Objective: The present study was executed to explore the molecular mechanism of fibroblast growth factor 10 (FGF10) gene in bovine adipogenesis. Methods: The bovine FGF10 gene was overexpressed through Ad-FGF10 or inhibited through siFGF10 and their negative control (NC) in bovine adipocytes, and the multiplicity of infection, transfection efficiency, interference efficiency were evaluated through quantitative real-time polymerase chain reaction, western blotting and fluorescence microscopy. The lipid droplets, triglycerides (TG) content and the expression levels of adipogenic marker genes were measured during preadipocytes differentiation. The differentially expressed genes were explored through deep RNA sequencing. Results: The highest mRNA level was found in omasum, subcutaneous fat, and intramuscular fat. Moreover, the highest mRNA level was found in adipocytes at day 4 of differentiation.

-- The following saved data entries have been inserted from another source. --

theorem witness_DiscriminatorSelectsCause :
    ∃ t t', exec (decodeDisc 0x83#8) (trailing 0x83#8 quiet) = .next t ∧ exec (decodeDisc 0x85#8) (trailing 0x85#8 quiet) = .next t' :=
  ⟨_, _, rfl, rfl⟩

/-- Every range at its two ends. -/
theorem witness_CommandsInRangeAreIssued :
    (1#8 : Byte).toNat ≤ 1 ∧ (2#8 : Byte).toNat ≤ 2 ∧ (15#8 : Byte).toNat ≤ 15 ∧ (3#8 : Byte).toNat ≤ 3 ∧
    (4#8 : Byte).toNat ≤ 4 ∧ 5 ≤ (5#16 : Half).toNat ∧ (5#16 : Half).toNat ≤ 300 ∧ 5 ≤ (300#16 : Half).toNat ∧
    (300#16 : Half).toNat ≤ 300 := by decide

/-- One past every range. -/
theorem witness_OutOfRangeIsValidationError :
    1 < (2#8 : Byte).toNat ∧ 2 < (3#8 : Byte).toNat ∧ 15 < (16#8 : Byte).toNat ∧ 3 < (4#8 : Byte).toNat ∧
    4 < (5#8 : Byte).toNat ∧ (4#16 : Half).toNat < 5 ∧ 300 < (301#16 : Half).toNat := by decide

/-- The idle block with a payload of PCAP bytes still to load. -/
def loading : State :=
  { State.reset with script := loadFrame (List.replicate 25 0x55#8), env := List.replicate 29 quiet }

theorem witness_LoadedPayloadStandsInBuf :
    loading.params.Legal ∧ loading.phase = .idle ∧ loading.script = loadFrame (List.replicate 25 0x55#8) ++ [] ∧
    (List.replicate 25 (0x55#8 : Byte)).length ≤ loading.params.cap - 7 ∧ envStarts (List.replicate 29 quiet) loading ∧
    (List.replicate 29 quiet).length = (List.replicate 25 (0x55#8 : Byte)).length + 4 ∧
    ∀ e ∈ List.replicate 29 quiet, e.rst = false :=
  ⟨by decide, by decide, by decide, by decide, ⟨[], rfl⟩, by decide, by decide⟩

theorem witness_StalledTransmitHolds :
    ∃ t, (envNow (sending 0x01#8 2 quiet)).rst = false ∧ (sending 0x01#8 2 quiet).phase = .tx ∧
      (envNow (sending 0x01#8 2 quiet)).txReady = false ∧ hostPart (sending 0x01#8 2 quiet) = .next t :=
  ⟨_, by decide, by decide, by decide, rfl⟩

/-- A stalled edge at which the bus host writes LEN, and one more cycle. -/
theorem witness_StalledByteIsStable :
    ∃ t, (envNow { sending 0x01#8 2 quiet with env := [quiet, quiet], script := [wr addrLenLo 0x05#8] }).rst = false ∧
      ({ sending 0x01#8 2 quiet with env := [quiet, quiet], script := [wr addrLenLo 0x05#8] } : State).phase = .tx ∧
      (envNow { sending 0x01#8 2 quiet with env := [quiet, quiet], script := [wr addrLenLo 0x05#8] }).txReady = false ∧
      step { sending 0x01#8 2 quiet with env := [quiet, quiet], script := [wr addrLenLo 0x05#8] } = .next t ∧
      (envNow t).rst = false :=
  ⟨_, by decide, by decide, by decide, rfl, by decide⟩

theorem inv_sending_4 : Inv (sending 0x01#8 4 ready) := by constructor <;> decide

theorem inv_sending_5 : Inv (sending 0x01#8 5 ready) := by constructor <;> decide

theorem inv_sending_7 : Inv (sending 0x01#8 7 ready) := by constructor <;> decide

theorem inv_issuing_7 : Inv (sending 0x03#8 7 ready) := by constructor <;> decide

/-- At the payload byte and at the checksum byte, the last index of the statement but one. -/
theorem witness_TransferAdvancesTheFrame :
    (∃ t, Inv (sending 0x01#8 4 ready) ∧ (envNow (sending 0x01#8 4 ready)).rst = false ∧
      (sending 0x01#8 4 ready).phase = .tx ∧ (envNow (sending 0x01#8 4 ready)).txReady = true ∧
      hostPart (sending 0x01#8 4 ready) = .next t ∧
      (sending 0x01#8 4 ready).txidx.toNat < (sending 0x01#8 4 ready).len.toNat + 6) ∧
    ∃ t, Inv (sending 0x01#8 5 ready) ∧ hostPart (sending 0x01#8 5 ready) = .next t ∧
      (sending 0x01#8 5 ready).txidx.toNat = 4 + (sending 0x01#8 5 ready).len.toNat :=
  ⟨⟨_, inv_sending_4, by decide, by decide, by decide, rfl, by decide⟩, _, inv_sending_5, rfl, by decide⟩

theorem witness_LastTransferEndsTheFrame :
    (∃ t, Inv (sending 0x01#8 7 ready) ∧ (envNow (sending 0x01#8 7 ready)).rst = false ∧
      (sending 0x01#8 7 ready).phase = .tx ∧ (envNow (sending 0x01#8 7 ready)).txReady = true ∧
      hostPart (sending 0x01#8 7 ready) = .next t ∧
      (sending 0x01#8 7 ready).txidx.toNat = (sending 0x01#8 7 ready).len.toNat + 6 ∧
      (sending 0x01#8 7 ready).lastcmd = 0x01#8) ∧
    ∃ t, Inv (sending 0x03#8 7 ready) ∧ hostPart (sending 0x03#8 7 ready) = .next t ∧
      (sending 0x03#8 7 ready).txidx.toNat = (sending 0x03#8 7 ready).len.toNat + 6 ∧
      (sending 0x03#8 7 ready).lastcmd = 0x03#8 :=
  ⟨⟨_, inv_sending_7, by decide, by decide, by decide, rfl, by decide, by decide⟩, _, inv_issuing_7, rfl, by decide,
    by decide⟩

theorem witness_OfferedByteIsOfTheFrame :
    Inv (sending 0x01#8 4 ready) ∧ (envNow (sending 0x01#8 4 ready)).rst = false ∧ (sending 0x01#8 4 ready).phase = .tx :=
  ⟨inv_sending_4, by decide, by decide⟩

/-- In the middle of the frame and at its last byte. -/
theorem witness_FrameGoesOutWhole :
    (Inv (sending 0x01#8 4 ready) ∧ (envNow (sending 0x01#8 4 ready)).rst = false ∧ (sending 0x01#8 4 ready).phase = .tx ∧
      (∃ t, step (sending 0x01#8 4 ready) = .next t) ∧
      (sending 0x01#8 4 ready).txLog =
        [] ++ (frameOf (payload (sending 0x01#8 4 ready))).take (sending 0x01#8 4 ready).txidx.toNat) ∧
    Inv (sending 0x03#8 7 ready) ∧ (∃ t, step (sending 0x03#8 7 ready) = .next t) ∧
      (sending 0x03#8 7 ready).txLog =
        [] ++ (frameOf (payload (sending 0x03#8 7 ready))).take (sending 0x03#8 7 ready).txidx.toNat :=
  ⟨⟨inv_sending_4, by decide, by decide, exists_next (by decide), by decide⟩, inv_issuing_7, exists_next (by decide),
    by decide⟩

/-- Idle with the one-byte payload 0x0A, and eight ready edges to come. -/
def loaded : State := { State.reset with len := 1#16, buf := [(0, 0x0A#8)], env := List.replicate 8 ready }

theorem inv_loaded : Inv loaded := by constructor <;> decide

theorem witness_SendTransfersItsFrame :
    ∃ a, Inv loaded ∧ loaded.phase = .idle ∧ loaded.len.toNat + 7 ≤ loaded.params.cap ∧ exec .send loaded = .next a ∧
      a.script = [] ∧ envStarts (List.replicate 8 ready) a ∧ (List.replicate 8 ready).length = a.len.toNat + 7 ∧
      ∀ e ∈ List.replicate 8 ready, e.rst = false ∧ e.txReady = true :=
  ⟨_, inv_loaded, by decide, by decide, rfl, rfl, ⟨[], rfl⟩, rfl, by decide⟩

/-- SETTLE = 0 at the first edge; a tick, and none, one count before the end. -/
theorem witness_SettleEdge :
    (∃ t, (envNow (settling 0#16 0#16 ticks)).rst = false ∧ (settling 0#16 0#16 ticks).phase = .settle ∧
      hostPart (settling 0#16 0#16 ticks) = .next t ∧
      (settling 0#16 0#16 ticks).settle.toNat ≤ (settling 0#16 0#16 ticks).setcnt.toNat) ∧
    (∃ t, hostPart (settling 2#16 1#16 ticks) = .next t ∧ (envNow (settling 2#16 1#16 ticks)).tick = true ∧
      (settling 2#16 1#16 ticks).setcnt.toNat < (settling 2#16 1#16 ticks).settle.toNat) ∧
    ∃ t, hostPart (settling 2#16 1#16 quiet) = .next t ∧ (envNow (settling 2#16 1#16 quiet)).tick = false :=
  ⟨⟨_, by decide, by decide, rfl, by decide⟩, ⟨_, rfl, by decide, by decide⟩, _, rfl, by decide⟩

/-- TMO = ELAPSED, with a byte offered. -/
theorem witness_DeadlineEndsTheReceive :
    ∃ t, (envNow { receiving .waitSync1 (offers 0xA0#8) with elapsed := 9#16 }).rst = false ∧
      ({ receiving .waitSync1 (offers 0xA0#8) with elapsed := 9#16 } : State).phase = .rx ∧
      ({ receiving .waitSync1 (offers 0xA0#8) with elapsed := 9#16 } : State).tmo.toNat ≤ (9#16 : Half).toNat ∧
      hostPart { receiving .waitSync1 (offers 0xA0#8) with elapsed := 9#16 } = .next t :=
  ⟨_, by decide, by decide, by decide, rfl⟩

The results of red-oil o staining showed that overexpression (Ad-FGF10) of the FGF10 gene significantly (p<0.05) reduced the lipid droplets and TG content, and their down-regulation (siFGF10) increased the measurement of lipid droplets and TG in differentiated bovine adipocytes. Furthermore, the overexpression of the FGF10 gene down regulated the mRNA levels of adipogenic marker genes such as CCAAT enhancer binding protein alpha (C/EBPα), fatty acid binding protein (FABP4), peroxisome proliferator-activated receptor-γ (PPARγ), lipoprotein lipase (LPL), and Fas cell surface death receptor (FAS), similarly, down-regulation of the FGF10 gene enriched the mRNA levels of C/EBPα, PPARγ, FABP4, and LPL genes (p<0.01). Additionally, the protein levels of PPARγ and FABP4 were reduced (p<0.05) in adipocytes infected with Ad-FGF10 gene and enriched in adipocytes transfected with siFGF10. Moreover, a total of 1,774 differentially expressed genes (DEGs) including 157 up regulated and 1,617 down regulated genes were explored in adipocytes infected with Ad-FGF10 or Ad-NC through deep RNA-sequencing. The top Kyoto encyclopedia of genes and genomes pathways regulated through DEGs were the PPAR signaling pathway, cell cycle, base excision repair, DNA replication, apoptosis, and regulation of lipolysis in adipocytes. Conclusion: Therefore, we can conclude that the FGF10 gene is a negative regulator of bovine adipogenesis and could be used as a candidate gene in marker-assisted selection.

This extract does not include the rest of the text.